Hey guys, I'm headed down late this week and want to do a little surf fishing on the Gulf side, as well in the channel Our house backs up to the channel. Last year we fished the channel some and caught what looked like catfish, as well as a couple of other types. Can we eat some of these?

Couple of questions.

What type of fish might we catch in the channel and how should we rig? Bait etc...

Also, where is the best place around perdido key to fish the surf? And how should I rig for that?

Thank you for any pointers,
vw


----------



## AgentWD40 (Mar 10, 2009)

Johnson's Beach at the end of Perdido Key is a great place to fish. In the surf, your best bet would be a pompano rig (double/triple drop rig). As for bait, live sand fleas and peeled shrimp (fresh dead) works best for me. This time of year you can expect to catch pompano, whiting, red fish, spanish mackerel, lady fish, jack crevalle, as well as a few others in the surf).

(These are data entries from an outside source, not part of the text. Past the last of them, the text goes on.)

/-- Settles O1: a table word of eight bits is its one byte, decoded; the rows are then computed. -/
theorem requestWordsDecodeAsTabled : Obligations.RequestWordsDecodeAsTabled := by
  unfold Obligations.RequestWordsDecodeAsTabled
  have hRow : ∀ w, decodeTableWord 8 w = some (decodeReq (BitVec.ofNat 8 w)) := fun _ => rfl
  simp only [hRow]
  decide

end Sys2Proof

/-! PROOFS. What an action can do, said once: the inversion that the invariants and the frames below are read off. -/

namespace Sys2Proof.Machine

/-- The effect of an action on a state, one constructor per effect with what enables it: a poll-loop step that is not
enabled does nothing (log entry 7), and HOST_SERVICE has one of four effects, by the byte it takes (R158). -/
inductive Performed (s : State) : Action → State → Prop
  | notEnabled (p : PollStep) (h : ¬ p.enabled s) : Performed s p.action s
  | sample (now : Wires) : Performed s (.sample now) (sample now s)
  | framePoll (l : Line) (hBoot : s.bootPending = false) : Performed s (.framePoll l) (framePoll l s)
  | bootAnnounce (hBoot : s.bootPending = true) : Performed s .bootAnnounce (bootAnnounce s)
  | rxByte (b : Byte) : Performed s (.rxByte b) (receive b s)
  | mouseLoad (x y : Half) (st : Byte) : Performed s (.mouseLoad x y st) (mouseLoad x y st s)
  | rxError : Performed s .rxError (rxError s)
  | reset (rest : List Byte) (hBoot : s.bootPending = false) (hRx : s.rx = 0x41#8 :: rest) :
      Performed s .hostService (restart (flush (emit Config.confirmReset { s with rx := rest })))
  | ps2data (rest : List Byte) (hBoot : s.bootPending = false) (hRx : s.rx = 0x42#8 :: rest) :
      Performed s .hostService (emits (ps2dataResponse s) (collect { s with rx := rest }))
  | ping (rest : List Byte) (hBoot : s.bootPending = false) (hRx : s.rx = 0x4A#8 :: rest) :
      Performed s .hostService (emit Config.confirmPing { s with rx := rest })
  | badCommand (b : Byte) (rest : List Byte) (hBoot : s.bootPending = false) (hRx : s.rx = b :: rest)
      (hReset : b ≠ 0x41#8) (hPs2data : b ≠ 0x42#8) (hPing : b ≠ 0x4A#8) :
      Performed s .hostService (emit Config.badCommandCode { s with rx := rest })

theorem decodeReq_eq_ps2data_iff (b : Byte) : decodeReq b = .ps2data ↔ b = 0x42#8 := by
  revert b; decide

theorem decodeReq_eq_ping_iff (b : Byte) : decodeReq b = .ping ↔ b = 0x4A#8 := by
  revert b; decide

/-- A request that is served has one of the four effects. -/
theorem performed_of_exec {s t : State} {b : Byte} {rest : List Byte} (hBoot : s.bootPending = false)
    (hRx : s.rx = b :: rest) (h : exec (decodeReq b) { s with rx := rest } = .next t) :
    Performed s .hostService t := by
  rcases exec_cases (decodeReq b) { s with rx := rest } with
    ⟨hReq, hExec⟩ | ⟨hReq, hExec⟩ | ⟨hReq, hExec⟩ | ⟨hBad, hExec⟩ <;>
    (rw [hExec] at h; injection h with h; subst h)
  · exact .reset rest hBoot (by rw [hRx, (decodeReq_eq_reset_iff b).mp hReq])
  · exact .ps2data rest hBoot (by rw [hRx, (decodeReq_eq_ps2data_iff b).mp hReq])
  · exact .ping rest hBoot (by rw [hRx, (decodeReq_eq_ping_iff b).mp hReq])
  · refine .badCommand b rest hBoot hRx ?_ ?_ ?_ <;> (rintro rfl; cases hBad)

/-- Every action that answers a next state has one of these effects. -/
theorem performed_of_perform {a : Action} {s t : State} (h : perform a s = .next t) : Performed s a t := by
  cases a
  case hostService =>
    rcases hostService_cases s with ⟨hIdle, hService⟩ | ⟨b, rest, hBoot, hRx, ⟨_, hService⟩ | ⟨_, hService⟩⟩ <;>
      rw [perform, hService] at h
    · injection h with h
      subst h
      refine .notEnabled .hostService fun ⟨hBoot, hRx⟩ => ?_
      rcases hIdle with hPending | hEmpty
      · rw [hBoot] at hPending; cases hPending
      · exact hRx hEmpty
    · cases h
    · exact performed_of_exec hBoot hRx h
  all_goals (injection h with h; subst h)
  case framePoll l =>
    cases hBoot : s.bootPending
    · exact .framePoll l hBoot
    · cases l
      · exact .notEnabled .pollKbd (by simp [PollStep.enabled, hBoot])
      · exact .notEnabled .pollMouse (by simp [PollStep.enabled, hBoot])
  case bootAnnounce =>
    cases hBoot : s.bootPending
    · exact .notEnabled .bootAnnounce (by simp [PollStep.enabled, hBoot])
    · exact .bootAnnounce hBoot
  case sample now => exact .sample now
  case rxByte b => exact .rxByte b
  case mouseLoad x y st => exact .mouseLoad x y st
  case rxError => exact .rxError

As for the channel/sound side you probably did catch some catfish. There are two types of catfish, hardheads and gaftstop sail cats. The hardheads are generally considered a trash fish (though I have known some to eat them, but I wouldn't). The sail cats are actually pretty pleasant tasting and tend to be a bit bigger. You can tell them apart based on the longer whiskers and fins on the sail cat. Be wary of the spines on the fins...these are very painful.

You can also catch speckled trout, white trout, red fish, black drum, spanish mackerel, and whiting, as well as a few sheepshead that may be lingering around. These are all edible and some are quite tasty. Live shrimp on a carolina rig works best for me. Although the same pompano rig could get results on the sound side as well, just with lighter weights as you don't have to contend with the surf.

Good luck!


----------



## vworley (May 8, 2010)

ok thanks for the info. I looked up the Johnson's park, but didn't see much info on fishing. I'll just show up and give it a try. 

What size weight's would you recommend using on channel and surf side? 

Thanks again for the tips. We leave Friday o'30 early! 

I'm going fishing,
vw


----------



## AgentWD40 (Mar 10, 2009)

In the surf you wanna use just enough weight to hold your line in place. Most days for me this is between 2-4 oz. On rough days I will go to 5 or 6 oz, but you'll need some big surf rods to toss that out.

On the sound side, usually 1 oz works just fine.


----------